Com a empolgação e a evolução nas corridas, foi natural partir para novos desafios, como a Volta da Pampulha (BH) e a São Silvestre (SP) em 2007. Da tradicional prova do final do ano, ele se diverte com lembrança de um treino. "Uma semana antes, fiz o circuito às seis da manhã, com um pequeno grupo de amigos. Ao passarmos em frente a uma boate que ficava no caminho, no centro da cidade, um bêbado, vendo aquele movimento, gritou: ‘vocês não passam de uns pingaiados enrustidos'".

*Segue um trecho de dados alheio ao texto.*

-- ==== Sys2Proof/Machine/Dispatch.lean ====
section
/-! DEFINITION. One arm for each command: its meaning (R46 to R624). -/

namespace Sys2Proof.Machine

open Sys2Proof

A essa altura do campeonato, o jornalista também já maquinava vôos maiores. E perguntou a seu treinador quando seria possível partir para provas de 21 km. Colocaram como meta o final do mês de março de 2008. Unindo o útil ao agradável, ele programou 10 dias de férias com a família para conhecer Praga, capital da República Tcheca, e correr a meia-maratona local. "Foi uma realização completar em 2h07", vibra. Embora a chegada represente a alegria do desafio vencido, Tramontina diz que gosta mesmo é da hora da largada. "A partida é maravilhosa, ver aquelas pessoas do bem, reunidas e tomadas pelo prazer de estar ali, com saúde. É um instante lindo de reflexão".


MAIS SUOR E LÁGRIMAS. Como qualquer corredor, ele também já passou por momentos em que se perguntou: Meu Deus, o que eu estou fazendo aqui?!? "Para mim aconteceu quando eu estava sozinho, havia passado da metade da prova, mas ainda faltavam bons quilômetros para chegar ao final", revela. Porém, também como qualquer corredor apaixonado, a determinação falou mais alto e ele seguiu adiante.


Se uma maratona está em seus planos? Sim, mas não para esse ano. "O caminho para se chegar aos 42 km é longo. Vai exigir mais tempo, mais determinação, mais suor e lágrimas", considera o apresentador. Enquanto isso, vai se especializando em meias - estão em programação as do Rio, de Itanhaém, Buenos Aires e da Disney. A família, aliás, está adorando essa união de corrida e viagem. "Minha mulher, Rosana, não corre, mas me dá todo o apoio e começou a olhar o calendário de provas, pensando em nossas férias. Já falou em Paris, Lisboa, Berlim, Londres...", diverte-se.


Para Carlos Tramontina, a corrida passou a ser um prolongamento de sua ida às montanhas. "Exige treinamento, sacrifícios, mas ajuda também a me entender melhor. Correndo eu faço minhas reflexões, tendo no final a possibilidade de crescimento pessoal. Eu corro para ultrapassar meus limites, corro para ter saúde. Quero chegar bem aos 70, aos 80, sempre correndo".